-- Opening Marker --

theorem writeCompletion_within {M : Nat} {s0 : State} (hM : Sub 0x700050183 M) (s : State) (k : Nat) (hW : Within M s0 s) : Within M s0 (writeCompletion s k) := by
  unfold writeCompletion
  repeat' first
    | with_reducible assumption
    | (intro x
       first
         | (have hx : Within M s0 x := by
              unfold x
              repeat' first
                | with_reducible assumption
                | dsimp -zeta only
                | with_reducible apply Within.ite1
                | with_reducible apply Within.ite2
                | with_reducible apply Within.ite
                | with_reducible apply bump_within (Sub.up hM rfl)
                | with_reducible apply setField_within (Sub.up hM rfl)
                | with_reducible apply setSlot_within (Sub.up hM rfl)
                | with_reducible apply updStrand_within (Sub.up hM rfl)
                | with_reducible apply disarmSlot_within (Sub.up hM rfl)
                | with_reducible apply settleRefused_within (Sub.up hM rfl)
                | with_reducible apply settleMasks_within (Sub.up hM rfl)
                | with_reducible apply ringWrite_within (Sub.up hM rfl)
                | with_reducible apply aggregate_within (Sub.up hM rfl)
                | with_reducible apply settleRelease_within (Sub.up hM rfl)
                | with_reducible apply forgetSlot_within (Sub.up hM rfl)
                | with_reducible apply openRanges_within (Sub.up hM rfl)
                | (with_reducible apply Within.snd <;> [with_reducible assumption; skip])
                | (with_reducible apply Within.fst <;> [with_reducible assumption; skip])
                | (with_reducible apply Within.fst2 <;> [with_reducible assumption; skip])
                | split
                | with_reducible refine Within.hst ?_ (Sub.has hM rfl))
         | (have hx : Within M s0 x.1 := by
              unfold x
              repeat' first
                | with_reducible assumption
                | dsimp -zeta only
                | with_reducible apply Within.ite1
                | with_reducible apply Within.ite2
                | with_reducible apply Within.ite
                | with_reducible apply bump_within (Sub.up hM rfl)
                | with_reducible apply setField_within (Sub.up hM rfl)
                | with_reducible apply setSlot_within (Sub.up hM rfl)
                | with_reducible apply updStrand_within (Sub.up hM rfl)
                | with_reducible apply disarmSlot_within (Sub.up hM rfl)
                | with_reducible apply settleRefused_within (Sub.up hM rfl)
                | with_reducible apply settleMasks_within (Sub.up hM rfl)
                | with_reducible apply ringWrite_within (Sub.up hM rfl)
                | with_reducible apply aggregate_within (Sub.up hM rfl)
                | with_reducible apply settleRelease_within (Sub.up hM rfl)
                | with_reducible apply forgetSlot_within (Sub.up hM rfl)
                | with_reducible apply openRanges_within (Sub.up hM rfl)
                | (with_reducible apply Within.snd <;> [with_reducible assumption; skip])
                | (with_reducible apply Within.fst <;> [with_reducible assumption; skip])
                | (with_reducible apply Within.fst2 <;> [with_reducible assumption; skip])
                | split
                | with_reducible refine Within.hst ?_ (Sub.has hM rfl))
         | (have hx : Within M s0 x.2 := by
              unfold x
              repeat' first
                | with_reducible assumption
                | dsimp -zeta only
                | with_reducible apply Within.ite1
                | with_reducible apply Within.ite2
                | with_reducible apply Within.ite
                | with_reducible apply bump_within (Sub.up hM rfl)
                | with_reducible apply setField_within (Sub.up hM rfl)
                | with_reducible apply setSlot_within (Sub.up hM rfl)
                | with_reducible apply updStrand_within (Sub.up hM rfl)
                | with_reducible apply disarmSlot_within (Sub.up hM rfl)
                | with_reducible apply settleRefused_within (Sub.up hM rfl)
                | with_reducible apply settleMasks_within (Sub.up hM rfl)
                | with_reducible apply ringWrite_within (Sub.up hM rfl)
                | with_reducible apply aggregate_within (Sub.up hM rfl)
                | with_reducible apply settleRelease_within (Sub.up hM rfl)
                | with_reducible apply forgetSlot_within (Sub.up hM rfl)
                | with_reducible apply openRanges_within (Sub.up hM rfl)
                | (with_reducible apply Within.snd <;> [with_reducible assumption; skip])
                | (with_reducible apply Within.fst <;> [with_reducible assumption; skip])
                | (with_reducible apply Within.fst2 <;> [with_reducible assumption; skip])
                | split
                | with_reducible refine Within.hst ?_ (Sub.has hM rfl))
         | skip
       clear_value x)
    | lift_lets -underBinder
    | dsimp -zeta only
    | with_reducible apply Within.ite1
    | with_reducible apply Within.ite2
    | with_reducible apply Within.ite
    | with_reducible apply bump_within (Sub.up hM rfl)
    | with_reducible apply setField_within (Sub.up hM rfl)
    | with_reducible apply setSlot_within (Sub.up hM rfl)
    | with_reducible apply updStrand_within (Sub.up hM rfl)
    | with_reducible apply disarmSlot_within (Sub.up hM rfl)
    | with_reducible apply settleRefused_within (Sub.up hM rfl)
    | with_reducible apply settleMasks_within (Sub.up hM rfl)
    | with_reducible apply ringWrite_within (Sub.up hM rfl)
    | with_reducible apply aggregate_within (Sub.up hM rfl)
    | with_reducible apply settleRelease_within (Sub.up hM rfl)
    | with_reducible apply forgetSlot_within (Sub.up hM rfl)
    | with_reducible apply openRanges_within (Sub.up hM rfl)
    | (with_reducible apply Within.snd <;> [with_reducible assumption; skip])
    | (with_reducible apply Within.fst <;> [with_reducible assumption; skip])
    | (with_reducible apply Within.fst2 <;> [with_reducible assumption; skip])
    | split
    | with_reducible refine Within.hst ?_ (Sub.has hM rfl)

-- Closing Marker --

WHAT TO PRODUCE - Go through the data above and repeat all of it exactly.

FINAL ANSWER -
theorem writeCompletion_within {M : Nat} {s0 : State} (hM : Sub 0x700050183 M) (s : State) (k : Nat) (hW : Within M s0 s) : Within M s0 (writeCompletion s k) := by
  unfold writeCompletion
  repeat' first
    | with_reducible assumption
    | (intro x
       first
         | (have hx : Within M s0 x := by
              unfold x
              repeat' first
                | with_reducible assumption
                | dsimp -zeta only
                | with_reducible apply Within.ite1
                | with_reducible apply Within.ite2
                | with_reducible apply Within.ite
                | with_reducible apply bump_within (Sub.up hM rfl)
                | with_reducible apply setField_within (Sub.up hM rfl)
                | with_reducible apply setSlot_within (Sub.up hM rfl)
                | with_reducible apply updStrand_within (Sub.up hM rfl)
                | with_reducible apply disarmSlot_within (Sub.up hM rfl)
                | with_reducible apply settleRefused_within (Sub.up hM rfl)
                | with_reducible apply settleMasks_within (Sub.up hM rfl)
                | with_reducible apply ringWrite_within (Sub.up hM rfl)
                | with_reducible apply aggregate_within (Sub.up hM rfl)
                | with_reducible apply settleRelease_within (Sub.up hM rfl)
                | with_reducible apply forgetSlot_within (Sub.up hM rfl)
                | with_reducible apply openRanges_within (Sub.up hM rfl)
                | (with_reducible apply Within.snd <;> [with_reducible assumption; skip])
                | (with_reducible apply Within.fst <;> [with_reducible assumption; skip])
                | (with_reducible apply Within.fst2 <;> [with_reducible assumption; skip])
                | split
                | with_reducible refine Within.hst ?_ (Sub.has hM rfl))
         | (have hx : Within M s0 x.1 := by
              unfold x
              repeat' first
                | with_reducible assumption
                | dsimp -zeta only
                | with_reducible apply Within.ite1
                | with_reducible apply Within.ite2
                | with_reducible apply Within.ite
                | with_reducible apply bump_within (Sub.up hM rfl)
                | with_reducible apply setField_within (Sub.up hM rfl)
                | with_reducible apply setSlot_within (Sub.up hM rfl)
                | with_reducible apply updStrand_within (Sub.up hM rfl)
                | with_reducible apply disarmSlot_within (Sub.up hM rfl)
                | with_reducible apply settleRefused_within (Sub.up hM rfl)
                | with_reducible apply settleMasks_within (Sub.up hM rfl)
                | with_reducible apply ringWrite_within (Sub.up hM rfl)
                | with_reducible apply aggregate_within (Sub.up hM rfl)
                | with_reducible apply settleRelease_within (Sub.up hM rfl)
                | with_reducible apply forgetSlot_within (Sub.up hM rfl)
                | with_reducible apply openRanges_within (Sub.up hM rfl)
                | (with_reducible apply Within.snd <;> [with_reducible assumption; skip])
                | (with_reducible apply Within.fst <;> [with_reducible assumption; skip])
                | (with_reducible apply Within.fst2 <;> [with_reducible assumption; skip])
                | split
                | with_reducible refine Within.hst ?_ (Sub.has hM rfl))
         | (have hx : Within M s0 x.2 := by
              unfold x
              repeat' first
                | with_reducible assumption
                | dsimp -zeta only
                | with_reducible apply Within.ite1
                | with_reducible apply Within.ite2
                | with_reducible apply Within.ite
                | with_reducible apply bump_within (Sub.up hM rfl)
                | with_reducible apply setField_within (Sub.up hM rfl)
                | with_reducible apply setSlot_within (Sub.up hM rfl)
                | with_reducible apply updStrand_within (Sub.up hM rfl)
                | with_reducible apply disarmSlot_within (Sub.up hM rfl)
                | with_reducible apply settleRefused_within (Sub.up hM rfl)
                | with_reducible apply settleMasks_within (Sub.up hM rfl)
                | with_reducible apply ringWrite_within (Sub.up hM rfl)
                | with_reducible apply aggregate_within (Sub.up hM rfl)
                | with_reducible apply settleRelease_within (Sub.up hM rfl)
                | with_reducible apply forgetSlot_within (Sub.up hM rfl)
                | with_reducible apply openRanges_within (Sub.up hM rfl)
                | (with_reducible apply Within.snd <;> [with_reducible assumption; skip])
                | (with_reducible apply Within.fst <;> [with_reducible assumption; skip])
                | (with_reducible apply Within.fst2 <;> [with_reducible assumption; skip])
                | split
                | with_reducible refine Within.hst ?_ (Sub.has hM rfl))
         | skip
       clear_value x)
    | lift_lets -underBinder
    | dsimp -zeta only
    | with_reducible apply Within.ite1
    | with_reducible apply Within.ite2
    | with_reducible apply Within.ite
    | with_reducible apply bump_within (Sub.up hM rfl)
    | with_reducible apply setField_within (Sub.up hM rfl)
    | with_reducible apply setSlot_within (Sub.up hM rfl)
    | with_reducible apply updStrand_within (Sub.up hM rfl)
    | with_reducible apply disarmSlot_within (Sub.up hM rfl)
    | with_reducible apply settleRefused_within (Sub.up hM rfl)
    | with_reducible apply settleMasks_within (Sub.up hM rfl)
    | with_reducible apply ringWrite_within (Sub.up hM rfl)
    | with_reducible apply aggregate_within (Sub.up hM rfl)
    | with_reducible apply settleRelease_within (Sub.up hM rfl)
    | with_reducible apply forgetSlot_within (Sub.up hM rfl)
    | with_reducible apply openRanges_within (Sub.up hM rfl)
    | (with_reducible apply Within.snd <;> [with_reducible assumption; skip])
    | (with_reducible apply Within.fst <;> [with_reducible assumption; skip])
    | (with_reducible apply Within.fst2 <;> [with_reducible assumption; skip])
    | split
    | with_reducible refine Within.hst ?_ (Sub.has hM rfl)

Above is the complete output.